我正在尝试在 Debian Bullseye 系统上安装/升级 nvidia gpu 驱动程序和相关软件,但遇到了麻烦。我尝试按照安装 cuda 的说明进行操作,但当我到达步骤 13.2.1“安装持久性守护进程”时,它失败并显示错误:
nvidia-persistenced failed to initialize. Check syslog for more details.
logfile shows:
Failed to query NVIDIA devices. Please ensure that the NVIDIA device files (/dev/nvidia*) exist, and that user 0 has read and write permissions for those files.
/dev 中没有 nvidia 文件
/usr/local/ 具有以下内容:
$ ls -dl /usr/local/cuda*
lrwxrwxrwx 1 root root 22 Sep 30 20:15 /usr/local/cuda -> /etc/alternatives/cuda
drwxr-xr-x 16 root root 4096 Jun 16 16:35 /usr/local/cuda-11.3
lrwxrwxrwx 1 root root 25 Sep 30 20:15 /usr/local/cuda-12 -> /etc/alternatives/cuda-12
drwxr-xr-x 15 root root 4096 Sep 30 20:15 /usr/local/cuda-12.2
$ ls -dl /etc/alternatives/cuda*
lrwxrwxrwx 1 root root 20 Sep 30 20:15 /etc/alternatives/cuda -> /usr/local/cuda-12.2
lrwxrwxrwx 1 root root 20 Sep 30 20:15 /etc/alternatives/cuda-12 -> /usr/local/cuda-12.2
gpu 似乎在那里:
sudo nvidia-smi
Sat Sep 30 21:51:02 2023
+---------------------------------------------------------------------------------------+
| NVIDIA-SMI 535.104.05 Driver Version: 535.104.05 CUDA Version: 12.2 |
|-----------------------------------------+----------------------+----------------------+
| GPU Name Persistence-M | Bus-Id Disp.A | Volatile Uncorr. ECC |
| Fan Temp Perf Pwr:Usage/Cap | Memory-Usage | GPU-Util Compute M. |
| | | MIG M. |
|=========================================+======================+======================|
| 0 NVIDIA A100-SXM4-40GB Off | 00000000:00:04.0 Off | 0 |
| N/A 32C P0 49W / 400W | 4MiB / 40960MiB | 26% Default |
| | | Disabled |
+-----------------------------------------+----------------------+----------------------+
+---------------------------------------------------------------------------------------+
| Processes: |
| GPU GI CI PID Type Process name GPU Memory |
| ID ID Usage |
|=======================================================================================|
| No running processes found |
+---------------------------------------------------------------------------------------+
当最初构建这个 GCE 系统时,有一个可以运行的 cuda-11 安装,但我担心我把一切都搞砸了,而且不确定如何继续。
答案1
我不清楚到底出了什么问题,但我通过完全删除已安装的 cuda 和驱动程序(独立删除和在 conda 环境中删除),然后重新安装解决了这个问题。这可能是由于 conda 安装的东西是旧版本,并且最初没有删除它。

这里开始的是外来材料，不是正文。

-- ==== Sys2Proof/Laws/Cells.lean ====
section
/-!
SUPPORT. The laws of arrays of words: what a read gives after each operation, and that every operation keeps the
canonical form.
-/
namespace Sys2Proof.Machine

variable {w : Nat} (dflt : Nat → BitVec w)

/-! ## Reads -/

@[simp] theorem Cells.read_nil (k : Nat) : Cells.read dflt [] k = dflt k := rfl

@[simp] theorem Cells.at_nil (k : Nat) : Cells.at ([] : Cells w) k = 0 := rfl

/-- A read gives the value listed for its index, and the default where none is listed. -/
theorem Cells.read_eq_find (c : Cells w) (k : Nat) :
    Cells.read dflt c k = ((c.find? (fun e => e.1 == k)).map Prod.snd).getD (dflt k) := by
  induction c with
  | nil => rfl
  | cons e c ih =>
    rw [Cells.read, List.find?_cons]
    by_cases h : e.1 = k
    · simp [h]
    · rw [if_neg h, ih, beq_eq_false_iff_ne.2 h]

/-- Below the first listed index an array reads as its default. -/
theorem Cells.read_of_lt (lo : Nat) (c : Cells w) (h : Cells.wfFrom dflt lo c = true) (k : Nat) (hk : k < lo) :
    Cells.read dflt c k = dflt k := by
  induction c generalizing lo with
  | nil => rfl
  | cons e rest ih =>
    simp only [Cells.wfFrom, Bool.and_eq_true, decide_eq_true_eq] at h
    have hne : e.1 ≠ k := by omega
    rw [Cells.read, if_neg hne]
    exact ih (e.1 + 1) h.2 (by omega)

/-- A write is read back at its index, and every other index reads as before. -/
theorem Cells.read_write_from (lo : Nat) (c : Cells w) (h : Cells.wfFrom dflt lo c = true) (i k : Nat) (x : BitVec w) :
    Cells.read dflt (Cells.write dflt c i x) k = if k = i then x else Cells.read dflt c k := by
  induction c generalizing lo with
  | nil =>
    simp only [Cells.write]
    by_cases hx : x = dflt i
    · rw [if_pos hx]; by_cases hk : k = i
      · subst hk; simp [hx]
      · simp [hk]
    · rw [if_neg hx]; by_cases hk : k = i
      · subst hk; simp [Cells.read]
      · simp [Cells.read, hk, Ne.symm hk]
  | cons e rest ih =>
    obtain ⟨j, y⟩ := e
    simp only [Cells.wfFrom, Bool.and_eq_true, decide_eq_true_eq] at h
    have hrest : ∀ m, m ≤ j → Cells.read dflt rest m = dflt m :=
      fun m hm => Cells.read_of_lt dflt (j + 1) rest h.2 m (by omega)
    simp only [Cells.write]
    by_cases h1 : i < j
    · rw [if_pos h1]
      have hji : ¬ j = i := by omega
      by_cases hx : x = dflt i
      · rw [if_pos hx]; by_cases hk : k = i
        · subst hk; simp [Cells.read, hji, hrest k (by omega), hx]
        · simp [hk]
      · rw [if_neg hx]; by_cases hk : k = i
        · subst hk; simp [Cells.read]
        · simp [Cells.read, hk, Ne.symm hk]
    · rw [if_neg h1]
      by_cases h2 : i = j
      · subst h2
        rw [if_pos rfl]
        by_cases hx : x = dflt i
        · rw [if_pos hx]; by_cases hk : k = i
          · subst hk; simp [hrest k (le_refl k), hx]
          · simp [Cells.read, hk, Ne.symm hk]
        · rw [if_neg hx]; by_cases hk : k = i
          · subst hk; simp [Cells.read]
          · simp [Cells.read, hk, Ne.symm hk]
      · rw [if_neg h2]
        simp only [Cells.read]
        by_cases hk : j = k
        · have : ¬ k = i := by omega
          simp [hk, this]
        · rw [if_neg hk, ih (j + 1) h.2]; simp [hk]

/-- A write is read back at its index, and every other index reads as before. -/
theorem Cells.read_write (c : Cells w) (h : Cells.wf dflt c = true) (i k : Nat) (x : BitVec w) :
    Cells.read dflt (Cells.write dflt c i x) k = if k = i then x else Cells.read dflt c k :=
  Cells.read_write_from dflt 0 c h i k x

/-! ## The canonical form -/

theorem Cells.wfFrom_mono {lo lo' : Nat} (c : Cells w) (hl : lo' ≤ lo) (h : Cells.wfFrom dflt lo c = true) :
    Cells.wfFrom dflt lo' c = true := by
  cases c with
  | nil => rfl
  | cons e rest =>
    simp only [Cells.wfFrom, Bool.and_eq_true, decide_eq_true_eq] at h ⊢
    exact ⟨⟨by omega, h.1.2⟩, h.2⟩

theorem Cells.wfFrom_write (lo : Nat) (c : Cells w) (i : Nat) (x : BitVec w) (hi : lo ≤ i)
    (h : Cells.wfFrom dflt lo c = true) : Cells.wfFrom dflt lo (Cells.write dflt c i x) = true := by
  induction c generalizing lo with
  | nil =>
    simp only [Cells.write]; split
    · rfl
    · next hx => simp [Cells.wfFrom, hi, hx]
  | cons e rest ih =>
    obtain ⟨j, y⟩ := e
    have h' := h
    simp only [Cells.wfFrom, Bool.and_eq_true, decide_eq_true_eq] at h
    simp only [Cells.write]
    split
    · next h1 =>
      split
      · exact h'
      · next hx =>
        simp only [Cells.wfFrom, Bool.and_eq_true, decide_eq_true_eq]
        exact ⟨⟨hi, by simpa using hx⟩, ⟨⟨by omega, h.1.2⟩, h.2⟩⟩
    · split
      · next h1 h2 =>
        subst h2
        split
        · exact Cells.wfFrom_mono dflt rest (by omega) h.2
        · next hx =>
          simp only [Cells.wfFrom, Bool.and_eq_true, decide_eq_true_eq]
          exact ⟨⟨hi, by simpa using hx⟩, h.2⟩
      · next h1 h2 =>
        simp only [Cells.wfFrom, Bool.and_eq_true, decide_eq_true_eq]
        exact ⟨h.1, ih (j + 1) (by omega) h.2⟩

/-- The canonical form from an index upward, in terms of the entries. -/
theorem Cells.wfFrom_iff (lo : Nat) (c : Cells w) : Cells.wfFrom dflt lo c = true ↔
    (c.map Prod.fst).Pairwise (· < ·) ∧ (∀ e ∈ c, lo ≤ e.1) ∧ ∀ e ∈ c, e.2 ≠ dflt e.1 := by
  induction c generalizing lo with
  | nil => simp [Cells.wfFrom]
  | cons e c ih =>
    simp only [Cells.wfFrom, Bool.and_eq_true, decide_eq_true_eq, bne_iff_ne, ih, List.map_cons, List.pairwise_cons,
      List.mem_cons, List.mem_map, forall_eq_or_imp, forall_exists_index, and_imp, forall_apply_eq_imp_iff₂]
    constructor
    · rintro ⟨⟨h1, h2⟩, h3, h4, h5⟩
      exact ⟨⟨fun a ha => h4 a ha, h3⟩, ⟨h1, fun a ha => by have := h4 a ha; omega⟩, h2, h5⟩
    · rintro ⟨⟨h1, h2⟩, ⟨h3, h4⟩, h5, h6⟩
      exact ⟨⟨h3, h5⟩, h2, fun a ha => h1 a ha, h6⟩

/-- The canonical form: indices strictly rising, and no entry equal to the default. -/
theorem Cells.wf_iff (c : Cells w) : Cells.wf dflt c = true ↔
    (c.map Prod.fst).Pairwise (· < ·) ∧ ∀ e ∈ c, e.2 ≠ dflt e.1 := by
  simp [Cells.wf, Cells.wfFrom_iff]

/-- The empty array is in canonical form. -/
@[simp] theorem Cells.wf_nil : Cells.wf dflt [] = true := rfl

/-- A write keeps the canonical form. -/
theorem Cells.wf_write (c : Cells w) (i : Nat) (x : BitVec w) (h : Cells.wf dflt c = true) :
    Cells.wf dflt (Cells.write dflt c i x) = true := Cells.wfFrom_write dflt 0 c i x (Nat.zero_le i) h

/-- Writing a list of words keeps the canonical form. -/
theorem Cells.wf_writeList (c : Cells w) (i : Nat) (xs : List (BitVec w)) (h : Cells.wf dflt c = true) :
    Cells.wf dflt (Cells.writeList dflt c i xs) = true := by
  induction xs generalizing c i with
  | nil => exact h
  | cons x xs ih => exact ih _ _ (Cells.wf_write dflt c i x h)

/-- What an array reads as after a list of words is written. -/
theorem Cells.read_writeList (c : Cells w) (i k : Nat) (xs : List (BitVec w)) (h : Cells.wf dflt c = true) :
    Cells.read dflt (Cells.writeList dflt c i xs) k =
      if i ≤ k ∧ k < i + xs.length then xs.getD (k - i) 0 else Cells.read dflt c k := by
  induction xs generalizing c i with
  | nil =>
    have : ¬ (i ≤ k ∧ k < i + 0) := by omega
    rw [List.length_nil, if_neg this]; rfl
  | cons x xs ih =>
    rw [Cells.writeList, ih _ _ (Cells.wf_write dflt c i x h), Cells.read_write dflt c h]
    by_cases h1 : k = i
    · subst h1
      simp
    · by_cases h2 : i + 1 ≤ k ∧ k < i + 1 + xs.length
      · have h3 : i ≤ k ∧ k < i + (xs.length + 1) := by omega
        have h4 : k - i = (k - (i + 1)) + 1 := by omega
        simp [h2, h3, h4]
      · have h3 : ¬ (i ≤ k ∧ k < i + (xs.length + 1)) := by omega
        rw [if_neg h2, if_neg h1, List.length_cons, if_neg h3]

theorem Cells.wfFrom_filter (lo : Nat) (c : Cells w) (p : Nat × BitVec w → Bool) (h : Cells.wfFrom dflt lo c = true) :
    Cells.wfFrom dflt lo (c.filter p) = true := by
  induction c generalizing lo with
  | nil => rfl
  | cons e rest ih =>
    simp only [Cells.wfFrom, Bool.and_eq_true, decide_eq_true_eq] at h
    rw [List.filter_cons]
    split
    · simp only [Cells.wfFrom, Bool.and_eq_true, decide_eq_true_eq]; exact ⟨h.1, ih _ h.2⟩
    · exact Cells.wfFrom_mono dflt _ (by omega) (ih _ h.2)

/-- Clearing a range keeps the canonical form. -/
theorem Cells.wf_clearRange (lo n : Nat) (c : Cells w) (h : Cells.wf zeroCell c = true) :
    Cells.wf zeroCell (Cells.clearRange lo n c) = true := Cells.wfFrom_filter zeroCell 0 c _ h

/-- What an array reads as after a range is cleared. -/
theorem Cells.at_clearRange (lo n k : Nat) (c : Cells w) :
    (Cells.clearRange lo n c).at k = if lo ≤ k ∧ k < lo + n then 0 else c.at k := by
  unfold Cells.at
  induction c with
  | nil => simp [Cells.clearRange, Cells.read, zeroCell]
  | cons e rest ih =>
    obtain ⟨j, y⟩ := e
    unfold Cells.clearRange at ih ⊢
    rw [List.filter_cons]
    by_cases hj : lo ≤ j ∧ j < lo + n
    · have hp : (!(decide (lo ≤ j) && decide (j < lo + n))) = false := by simp [hj.1, hj.2]
      simp only [hp, Bool.false_eq_true, if_false]
      rw [ih]
      by_cases hk : j = k
      · subst hk; simp [hj]
      · simp [Cells.read, hk]
    · have hp : (!(decide (lo ≤ j) && decide (j < lo + n))) = true := by simp; omega
      simp only [hp, if_true, Cells.read]
      by_cases hk : j = k
      · subst hk; simp [hj]
      · simp only [if_neg hk]; exact ih

theorem Cells.wfFrom_tabulateFrom (f : Nat → BitVec w) (lo n : Nat) :
    Cells.wfFrom zeroCell lo (Cells.tabulateFrom f lo n) = true := by
  induction n generalizing lo with
  | zero => rfl
  | succ n ih =>
    rw [Cells.tabulateFrom]
    split
    · exact Cells.wfFrom_mono zeroCell _ (by omega) (ih (lo + 1))
    · next hz =>
      simp only [Cells.wfFrom, Bool.and_eq_true, decide_eq_true_eq]
      exact ⟨⟨le_refl lo, by simpa [zeroCell] using hz⟩, ih (lo + 1)⟩

/-- A tabulated array is in canonical form. -/
@[simp] theorem Cells.wf_tabulate (n : Nat) (f : Nat → BitVec w) : Cells.wf zeroCell (Cells.tabulate n f) = true :=
  Cells.wfFrom_tabulateFrom f 0 n

theorem Cells.at_tabulateFrom (f : Nat → BitVec w) (lo n k : Nat) :
    (Cells.tabulateFrom f lo n).at k = if lo ≤ k ∧ k < lo + n then f k else 0 := by
  induction n generalizing lo with
  | zero =>
    have : ¬ (lo ≤ k ∧ k < lo + 0) := by omega
    rw [if_neg this]; rfl
  | succ n ih =>
    rw [Cells.tabulateFrom]
    by_cases hk : k = lo
    · subst hk
      split
      · next hz =>
        have : ¬ (k + 1 ≤ k ∧ k < k + 1 + n) := by omega
        rw [ih, if_neg this]; simp [hz]
      · simp [Cells.at, Cells.read]
    · have hiff : (lo + 1 ≤ k ∧ k < lo + 1 + n) ↔ (lo ≤ k ∧ k < lo + (n + 1)) := by omega
      split
      · rw [ih]; simp only [hiff]
      · rw [Cells.at, Cells.read, if_neg (Ne.symm hk)]
        have := ih (lo + 1)
        rw [Cells.at] at this
        rw [this]; simp only [hiff]

/-- What a tabulated array reads as. -/
@[simp] theorem Cells.at_tabulate (n k : Nat) (f : Nat → BitVec w) :
    (Cells.tabulate n f).at k = if k < n then f k else 0 := by
  rw [Cells.tabulate, Cells.at_tabulateFrom]; simp

/-! ## Stores -/

@[simp] theorem Stores.get_set_self (c : Stores) (id : StoreId) (x : Cells 16) : (c.set id x).get id = x := by
  cases id <;> rfl

theorem Stores.get_set_ne (c : Stores) {id k : StoreId} (x : Cells 16) (h : k ≠ id) :
    (c.set id x).get k = c.get k := by
  cases id <;> cases k <;> first | rfl | exact absurd rfl h

end Sys2Proof.Machine
end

$ sudo apt-get --purge remove "*cuda*" "*cublas*" "*cufft*" "*cufile*" "*curand*" "*cusolver*" "*cusparse*" "*gds-tools*" "*npp*" "*nvjpeg*" "nsight*" "*nvvm*"
$ sudo apt-get --purge remove "*nvidia*" "libxnvctrl*"
$ sudo /opt/conda/condabin/conda remove cuda
$ wget https://developer.download.nvidia.com/compute/cuda/repos/debian11/x86_64/cuda-keyring_1.1-1_all.deb
$ sudo dpkg -i cuda-keyring_1.1-1_all.deb
$ sudo apt-get update
$ sudo apt-get install cuda
(got message about mis-matched drivers, suggesting reboot)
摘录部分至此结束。